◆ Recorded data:

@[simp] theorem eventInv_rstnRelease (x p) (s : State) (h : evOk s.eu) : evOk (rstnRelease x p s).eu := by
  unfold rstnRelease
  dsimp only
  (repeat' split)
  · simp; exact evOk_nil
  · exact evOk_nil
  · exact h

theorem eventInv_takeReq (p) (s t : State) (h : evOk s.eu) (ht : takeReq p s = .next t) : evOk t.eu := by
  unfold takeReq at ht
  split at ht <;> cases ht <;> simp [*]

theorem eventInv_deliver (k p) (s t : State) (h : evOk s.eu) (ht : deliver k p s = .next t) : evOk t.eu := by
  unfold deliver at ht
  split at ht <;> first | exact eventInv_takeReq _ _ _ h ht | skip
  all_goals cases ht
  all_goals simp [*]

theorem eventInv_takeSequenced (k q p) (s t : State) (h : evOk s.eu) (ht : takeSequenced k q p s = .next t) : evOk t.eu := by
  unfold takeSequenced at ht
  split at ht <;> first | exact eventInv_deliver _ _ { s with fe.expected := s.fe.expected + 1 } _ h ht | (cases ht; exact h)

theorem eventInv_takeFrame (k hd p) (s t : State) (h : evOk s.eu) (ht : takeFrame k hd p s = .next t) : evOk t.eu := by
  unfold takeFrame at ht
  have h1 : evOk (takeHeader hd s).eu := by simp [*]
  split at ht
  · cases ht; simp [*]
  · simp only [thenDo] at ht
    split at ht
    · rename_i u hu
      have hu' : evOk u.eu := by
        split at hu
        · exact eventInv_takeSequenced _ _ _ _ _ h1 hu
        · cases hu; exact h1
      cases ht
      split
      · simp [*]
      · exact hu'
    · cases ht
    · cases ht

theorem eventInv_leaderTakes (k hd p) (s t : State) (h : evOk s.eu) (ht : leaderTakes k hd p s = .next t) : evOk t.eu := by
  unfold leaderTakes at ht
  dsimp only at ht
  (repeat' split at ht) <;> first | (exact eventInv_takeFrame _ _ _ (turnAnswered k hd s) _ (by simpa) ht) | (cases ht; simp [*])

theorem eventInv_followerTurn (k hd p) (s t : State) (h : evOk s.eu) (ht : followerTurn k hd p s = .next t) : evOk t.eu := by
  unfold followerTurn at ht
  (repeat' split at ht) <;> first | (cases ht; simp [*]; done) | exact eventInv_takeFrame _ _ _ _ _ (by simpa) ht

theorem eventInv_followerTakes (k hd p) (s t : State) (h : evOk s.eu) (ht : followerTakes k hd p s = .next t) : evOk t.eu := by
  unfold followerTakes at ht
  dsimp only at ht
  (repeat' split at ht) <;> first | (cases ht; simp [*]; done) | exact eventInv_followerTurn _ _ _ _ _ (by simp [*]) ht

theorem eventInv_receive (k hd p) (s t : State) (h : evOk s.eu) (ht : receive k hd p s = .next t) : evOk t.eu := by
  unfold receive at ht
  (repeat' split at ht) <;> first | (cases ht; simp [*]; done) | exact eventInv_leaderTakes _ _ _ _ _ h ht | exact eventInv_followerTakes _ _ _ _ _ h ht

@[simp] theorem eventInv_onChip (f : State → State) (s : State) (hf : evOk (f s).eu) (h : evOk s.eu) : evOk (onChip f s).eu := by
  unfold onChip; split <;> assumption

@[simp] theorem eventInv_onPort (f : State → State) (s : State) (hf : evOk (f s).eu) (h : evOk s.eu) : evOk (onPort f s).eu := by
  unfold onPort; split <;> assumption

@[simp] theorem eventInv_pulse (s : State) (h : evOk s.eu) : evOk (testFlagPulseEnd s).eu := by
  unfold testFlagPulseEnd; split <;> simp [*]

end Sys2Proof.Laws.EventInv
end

◆ What you should do: Scan the entries for the word "only". Report each line that has it.

◆ Problem solution:
  dsimp only
  · simp only [thenDo] at ht
  dsimp only at ht
  dsimp only at ht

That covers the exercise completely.